## Exercise instructions
From the records below, output exactly the lines running from the line containing "((recordStep s.cfg r" through the line containing "hvs : (bitOperand", and no others.

Top of Dataset records

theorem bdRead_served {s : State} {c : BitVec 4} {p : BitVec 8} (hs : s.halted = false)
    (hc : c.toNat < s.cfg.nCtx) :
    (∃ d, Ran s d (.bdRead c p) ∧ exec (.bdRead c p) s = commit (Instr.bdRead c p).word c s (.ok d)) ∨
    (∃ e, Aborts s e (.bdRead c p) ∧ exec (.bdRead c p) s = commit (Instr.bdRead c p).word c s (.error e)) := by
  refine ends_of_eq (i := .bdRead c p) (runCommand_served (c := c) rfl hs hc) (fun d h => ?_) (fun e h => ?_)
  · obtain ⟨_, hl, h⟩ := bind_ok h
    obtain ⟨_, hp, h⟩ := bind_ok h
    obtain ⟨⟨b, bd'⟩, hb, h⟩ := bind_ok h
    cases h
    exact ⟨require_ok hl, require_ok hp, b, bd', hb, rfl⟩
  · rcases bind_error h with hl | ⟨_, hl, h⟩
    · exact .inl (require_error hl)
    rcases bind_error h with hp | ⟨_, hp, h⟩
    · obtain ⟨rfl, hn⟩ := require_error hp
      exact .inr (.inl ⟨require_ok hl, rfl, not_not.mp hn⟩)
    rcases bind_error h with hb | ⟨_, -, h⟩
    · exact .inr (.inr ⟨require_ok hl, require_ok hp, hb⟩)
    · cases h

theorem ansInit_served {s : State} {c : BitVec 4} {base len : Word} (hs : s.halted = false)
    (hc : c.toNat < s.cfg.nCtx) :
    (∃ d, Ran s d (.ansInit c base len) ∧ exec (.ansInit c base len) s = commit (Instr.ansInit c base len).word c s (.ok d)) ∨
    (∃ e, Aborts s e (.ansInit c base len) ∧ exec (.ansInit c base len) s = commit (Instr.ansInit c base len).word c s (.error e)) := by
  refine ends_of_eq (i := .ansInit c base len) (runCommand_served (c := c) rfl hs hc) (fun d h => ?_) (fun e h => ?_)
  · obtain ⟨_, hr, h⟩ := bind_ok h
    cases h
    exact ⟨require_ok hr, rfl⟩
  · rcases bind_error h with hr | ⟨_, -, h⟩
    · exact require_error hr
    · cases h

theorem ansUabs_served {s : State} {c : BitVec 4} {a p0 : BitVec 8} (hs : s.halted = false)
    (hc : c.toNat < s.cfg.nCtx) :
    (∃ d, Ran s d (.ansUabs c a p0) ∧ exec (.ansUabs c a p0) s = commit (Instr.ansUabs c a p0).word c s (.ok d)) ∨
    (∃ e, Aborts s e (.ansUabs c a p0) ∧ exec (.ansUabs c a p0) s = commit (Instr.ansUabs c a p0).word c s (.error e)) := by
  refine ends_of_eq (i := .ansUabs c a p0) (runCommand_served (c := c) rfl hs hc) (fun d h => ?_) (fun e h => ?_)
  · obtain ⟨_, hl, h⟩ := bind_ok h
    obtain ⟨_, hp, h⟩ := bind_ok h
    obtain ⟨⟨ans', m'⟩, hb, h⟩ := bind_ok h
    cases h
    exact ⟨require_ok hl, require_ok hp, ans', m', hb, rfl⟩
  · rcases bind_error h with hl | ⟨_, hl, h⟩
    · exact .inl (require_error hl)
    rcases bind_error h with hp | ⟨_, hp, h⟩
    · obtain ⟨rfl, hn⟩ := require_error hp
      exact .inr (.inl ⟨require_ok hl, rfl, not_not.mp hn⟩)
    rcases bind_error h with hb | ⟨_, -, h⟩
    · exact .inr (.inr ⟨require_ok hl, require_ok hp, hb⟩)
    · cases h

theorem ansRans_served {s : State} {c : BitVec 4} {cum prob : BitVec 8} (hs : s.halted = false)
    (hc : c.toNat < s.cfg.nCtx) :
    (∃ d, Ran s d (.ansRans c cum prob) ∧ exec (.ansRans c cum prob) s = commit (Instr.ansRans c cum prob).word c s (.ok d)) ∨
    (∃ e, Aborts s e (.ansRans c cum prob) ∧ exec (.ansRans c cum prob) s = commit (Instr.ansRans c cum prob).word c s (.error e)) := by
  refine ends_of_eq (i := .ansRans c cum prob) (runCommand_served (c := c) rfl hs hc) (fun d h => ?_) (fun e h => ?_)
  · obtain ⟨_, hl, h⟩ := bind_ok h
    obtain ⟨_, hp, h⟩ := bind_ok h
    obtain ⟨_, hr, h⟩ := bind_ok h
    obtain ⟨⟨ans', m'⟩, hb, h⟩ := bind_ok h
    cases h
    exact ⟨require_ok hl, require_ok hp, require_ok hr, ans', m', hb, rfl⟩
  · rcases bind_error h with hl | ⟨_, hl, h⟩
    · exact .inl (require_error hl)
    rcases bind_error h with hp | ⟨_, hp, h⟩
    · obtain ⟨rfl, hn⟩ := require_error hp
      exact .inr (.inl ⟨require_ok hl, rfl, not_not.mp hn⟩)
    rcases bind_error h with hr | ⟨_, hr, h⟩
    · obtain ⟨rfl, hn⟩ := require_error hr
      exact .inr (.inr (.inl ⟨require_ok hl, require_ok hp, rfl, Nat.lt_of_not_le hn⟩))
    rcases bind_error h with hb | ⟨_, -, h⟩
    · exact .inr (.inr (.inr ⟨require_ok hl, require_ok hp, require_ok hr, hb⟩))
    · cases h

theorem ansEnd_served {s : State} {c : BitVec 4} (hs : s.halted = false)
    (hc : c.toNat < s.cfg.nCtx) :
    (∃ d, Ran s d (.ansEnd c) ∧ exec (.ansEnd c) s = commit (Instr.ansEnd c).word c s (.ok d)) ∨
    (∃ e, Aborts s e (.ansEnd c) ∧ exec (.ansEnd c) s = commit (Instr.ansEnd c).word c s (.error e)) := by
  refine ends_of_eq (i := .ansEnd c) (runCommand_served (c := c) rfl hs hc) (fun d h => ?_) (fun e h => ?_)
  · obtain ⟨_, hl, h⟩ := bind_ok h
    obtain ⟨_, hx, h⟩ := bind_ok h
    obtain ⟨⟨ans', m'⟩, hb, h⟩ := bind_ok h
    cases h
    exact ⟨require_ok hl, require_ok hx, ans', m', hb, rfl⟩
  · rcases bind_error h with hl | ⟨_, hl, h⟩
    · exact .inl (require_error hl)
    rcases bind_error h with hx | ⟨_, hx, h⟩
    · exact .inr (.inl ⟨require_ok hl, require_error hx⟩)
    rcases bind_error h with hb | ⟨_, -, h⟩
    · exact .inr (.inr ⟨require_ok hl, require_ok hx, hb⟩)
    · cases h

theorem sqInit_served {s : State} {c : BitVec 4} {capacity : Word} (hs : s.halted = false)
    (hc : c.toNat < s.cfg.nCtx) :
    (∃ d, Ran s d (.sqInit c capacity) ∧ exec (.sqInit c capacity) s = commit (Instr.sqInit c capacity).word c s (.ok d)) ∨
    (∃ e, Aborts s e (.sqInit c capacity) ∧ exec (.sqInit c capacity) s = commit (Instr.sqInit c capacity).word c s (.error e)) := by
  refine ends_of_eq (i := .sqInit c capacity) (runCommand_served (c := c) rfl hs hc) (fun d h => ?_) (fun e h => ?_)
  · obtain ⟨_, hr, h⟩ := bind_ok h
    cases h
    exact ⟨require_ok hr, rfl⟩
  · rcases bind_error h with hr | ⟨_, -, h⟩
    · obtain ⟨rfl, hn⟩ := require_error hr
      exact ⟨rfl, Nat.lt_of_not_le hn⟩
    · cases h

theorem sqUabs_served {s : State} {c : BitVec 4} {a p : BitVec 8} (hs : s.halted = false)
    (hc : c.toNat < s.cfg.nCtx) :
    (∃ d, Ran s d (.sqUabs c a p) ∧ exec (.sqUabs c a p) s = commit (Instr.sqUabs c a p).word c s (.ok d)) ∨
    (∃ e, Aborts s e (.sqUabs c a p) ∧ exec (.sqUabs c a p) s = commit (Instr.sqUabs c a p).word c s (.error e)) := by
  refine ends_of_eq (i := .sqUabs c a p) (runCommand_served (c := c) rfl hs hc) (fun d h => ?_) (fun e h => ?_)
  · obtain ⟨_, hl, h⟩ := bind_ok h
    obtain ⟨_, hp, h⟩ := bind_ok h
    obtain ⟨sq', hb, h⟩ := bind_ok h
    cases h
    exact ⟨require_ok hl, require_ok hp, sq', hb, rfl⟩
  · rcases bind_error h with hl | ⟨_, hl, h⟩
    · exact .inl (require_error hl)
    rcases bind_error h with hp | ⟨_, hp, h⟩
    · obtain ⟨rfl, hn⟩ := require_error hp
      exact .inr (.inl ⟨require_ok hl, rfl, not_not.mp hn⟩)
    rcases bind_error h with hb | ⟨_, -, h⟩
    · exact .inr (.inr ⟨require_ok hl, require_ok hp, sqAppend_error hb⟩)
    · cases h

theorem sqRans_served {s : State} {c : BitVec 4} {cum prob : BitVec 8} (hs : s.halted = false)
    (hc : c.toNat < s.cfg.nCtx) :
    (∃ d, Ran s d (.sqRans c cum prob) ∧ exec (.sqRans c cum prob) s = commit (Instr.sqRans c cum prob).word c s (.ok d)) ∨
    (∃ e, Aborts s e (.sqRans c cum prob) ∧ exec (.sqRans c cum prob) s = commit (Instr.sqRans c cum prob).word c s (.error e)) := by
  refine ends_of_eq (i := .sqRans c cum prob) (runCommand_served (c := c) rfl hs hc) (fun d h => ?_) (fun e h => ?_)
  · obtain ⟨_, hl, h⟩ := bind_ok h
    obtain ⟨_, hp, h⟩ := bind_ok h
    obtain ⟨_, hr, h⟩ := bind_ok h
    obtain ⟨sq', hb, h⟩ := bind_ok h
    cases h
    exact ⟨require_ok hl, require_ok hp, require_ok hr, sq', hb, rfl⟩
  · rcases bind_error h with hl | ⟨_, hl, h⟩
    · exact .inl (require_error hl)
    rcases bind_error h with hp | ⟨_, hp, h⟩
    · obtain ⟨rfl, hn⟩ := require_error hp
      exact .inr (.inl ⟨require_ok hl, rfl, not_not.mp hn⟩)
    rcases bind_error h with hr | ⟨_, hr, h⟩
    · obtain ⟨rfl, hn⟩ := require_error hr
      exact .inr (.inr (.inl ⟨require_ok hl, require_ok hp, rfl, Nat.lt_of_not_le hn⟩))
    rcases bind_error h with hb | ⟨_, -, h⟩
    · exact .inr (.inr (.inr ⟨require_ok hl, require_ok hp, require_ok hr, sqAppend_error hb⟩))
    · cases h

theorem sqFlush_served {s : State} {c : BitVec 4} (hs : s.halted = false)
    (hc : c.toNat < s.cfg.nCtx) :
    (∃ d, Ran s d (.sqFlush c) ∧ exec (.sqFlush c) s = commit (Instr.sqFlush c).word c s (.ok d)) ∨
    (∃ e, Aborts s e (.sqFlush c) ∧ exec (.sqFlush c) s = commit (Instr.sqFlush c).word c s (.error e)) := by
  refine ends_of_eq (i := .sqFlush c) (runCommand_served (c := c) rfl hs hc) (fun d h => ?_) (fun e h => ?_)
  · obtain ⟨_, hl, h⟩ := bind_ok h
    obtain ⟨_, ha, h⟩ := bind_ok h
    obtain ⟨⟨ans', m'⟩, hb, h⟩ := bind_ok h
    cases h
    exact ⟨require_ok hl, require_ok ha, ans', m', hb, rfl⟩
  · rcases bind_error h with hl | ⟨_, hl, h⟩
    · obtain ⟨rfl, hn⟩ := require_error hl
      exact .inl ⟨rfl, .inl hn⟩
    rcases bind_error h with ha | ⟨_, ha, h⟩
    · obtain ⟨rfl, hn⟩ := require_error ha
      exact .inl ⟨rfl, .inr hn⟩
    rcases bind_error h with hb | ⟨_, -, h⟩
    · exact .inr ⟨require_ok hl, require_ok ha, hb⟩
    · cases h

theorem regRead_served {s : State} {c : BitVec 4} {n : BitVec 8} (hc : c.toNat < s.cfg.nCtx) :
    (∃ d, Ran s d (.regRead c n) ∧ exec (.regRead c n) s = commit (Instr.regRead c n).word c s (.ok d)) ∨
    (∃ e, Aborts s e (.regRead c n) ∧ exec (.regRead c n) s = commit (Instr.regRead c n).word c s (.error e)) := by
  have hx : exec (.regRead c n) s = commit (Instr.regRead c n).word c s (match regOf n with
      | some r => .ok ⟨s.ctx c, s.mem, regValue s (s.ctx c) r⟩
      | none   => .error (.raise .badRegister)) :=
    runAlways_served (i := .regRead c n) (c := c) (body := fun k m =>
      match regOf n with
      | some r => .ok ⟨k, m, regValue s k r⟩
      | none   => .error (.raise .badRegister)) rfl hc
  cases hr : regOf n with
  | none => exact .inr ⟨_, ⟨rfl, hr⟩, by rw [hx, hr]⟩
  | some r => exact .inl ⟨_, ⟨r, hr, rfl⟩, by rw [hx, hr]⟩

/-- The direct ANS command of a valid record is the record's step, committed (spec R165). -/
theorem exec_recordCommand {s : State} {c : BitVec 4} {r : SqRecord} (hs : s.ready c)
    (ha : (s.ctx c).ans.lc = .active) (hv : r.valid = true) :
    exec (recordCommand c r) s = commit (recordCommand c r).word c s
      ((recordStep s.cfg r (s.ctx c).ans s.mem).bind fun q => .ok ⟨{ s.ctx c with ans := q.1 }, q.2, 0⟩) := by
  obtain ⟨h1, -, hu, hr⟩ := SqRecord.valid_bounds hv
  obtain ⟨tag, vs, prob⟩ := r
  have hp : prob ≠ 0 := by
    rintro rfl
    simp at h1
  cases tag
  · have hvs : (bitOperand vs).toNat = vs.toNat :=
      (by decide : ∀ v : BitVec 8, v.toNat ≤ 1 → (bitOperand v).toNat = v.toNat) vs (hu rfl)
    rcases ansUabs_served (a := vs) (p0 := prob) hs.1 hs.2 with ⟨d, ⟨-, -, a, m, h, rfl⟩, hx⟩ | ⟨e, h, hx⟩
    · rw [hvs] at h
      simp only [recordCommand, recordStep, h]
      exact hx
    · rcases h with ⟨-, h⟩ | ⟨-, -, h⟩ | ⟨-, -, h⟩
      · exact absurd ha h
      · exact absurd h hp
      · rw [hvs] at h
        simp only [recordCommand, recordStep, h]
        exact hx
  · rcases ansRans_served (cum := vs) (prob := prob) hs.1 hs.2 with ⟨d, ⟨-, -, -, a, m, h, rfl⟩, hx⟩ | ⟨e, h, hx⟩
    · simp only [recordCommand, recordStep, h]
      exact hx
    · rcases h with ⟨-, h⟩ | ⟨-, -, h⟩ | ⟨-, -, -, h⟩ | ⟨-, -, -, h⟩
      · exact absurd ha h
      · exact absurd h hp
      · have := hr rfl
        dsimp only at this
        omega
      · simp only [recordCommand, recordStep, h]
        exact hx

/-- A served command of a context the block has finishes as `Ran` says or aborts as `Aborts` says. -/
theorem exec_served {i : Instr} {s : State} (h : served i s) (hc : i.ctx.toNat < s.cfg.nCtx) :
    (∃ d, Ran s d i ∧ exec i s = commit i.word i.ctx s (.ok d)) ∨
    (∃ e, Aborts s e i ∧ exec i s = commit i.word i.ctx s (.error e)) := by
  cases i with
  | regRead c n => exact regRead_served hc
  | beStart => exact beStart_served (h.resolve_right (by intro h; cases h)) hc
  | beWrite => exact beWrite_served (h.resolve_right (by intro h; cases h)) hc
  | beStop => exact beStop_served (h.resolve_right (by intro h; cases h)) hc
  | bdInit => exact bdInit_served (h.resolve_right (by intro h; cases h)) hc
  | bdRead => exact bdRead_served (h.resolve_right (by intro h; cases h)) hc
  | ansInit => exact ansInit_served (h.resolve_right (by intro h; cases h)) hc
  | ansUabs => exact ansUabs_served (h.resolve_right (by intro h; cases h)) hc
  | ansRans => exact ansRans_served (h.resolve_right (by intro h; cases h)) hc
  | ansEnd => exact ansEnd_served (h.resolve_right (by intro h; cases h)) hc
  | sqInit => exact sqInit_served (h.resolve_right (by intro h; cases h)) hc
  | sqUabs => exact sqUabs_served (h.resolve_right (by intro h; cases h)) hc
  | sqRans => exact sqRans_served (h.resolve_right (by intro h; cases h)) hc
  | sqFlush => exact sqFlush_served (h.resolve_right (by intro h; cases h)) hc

Bottom of Dataset records

## Written solution
      ((recordStep s.cfg r (s.ctx c).ans s.mem).bind fun q => .ok ⟨{ s.ctx c with ans := q.1 }, q.2, 0⟩) := by
  obtain ⟨h1, -, hu, hr⟩ := SqRecord.valid_bounds hv
  obtain ⟨tag, vs, prob⟩ := r
  have hp : prob ≠ 0 := by
    rintro rfl
    simp at h1
  cases tag
  · have hvs : (bitOperand vs).toNat = vs.toNat :=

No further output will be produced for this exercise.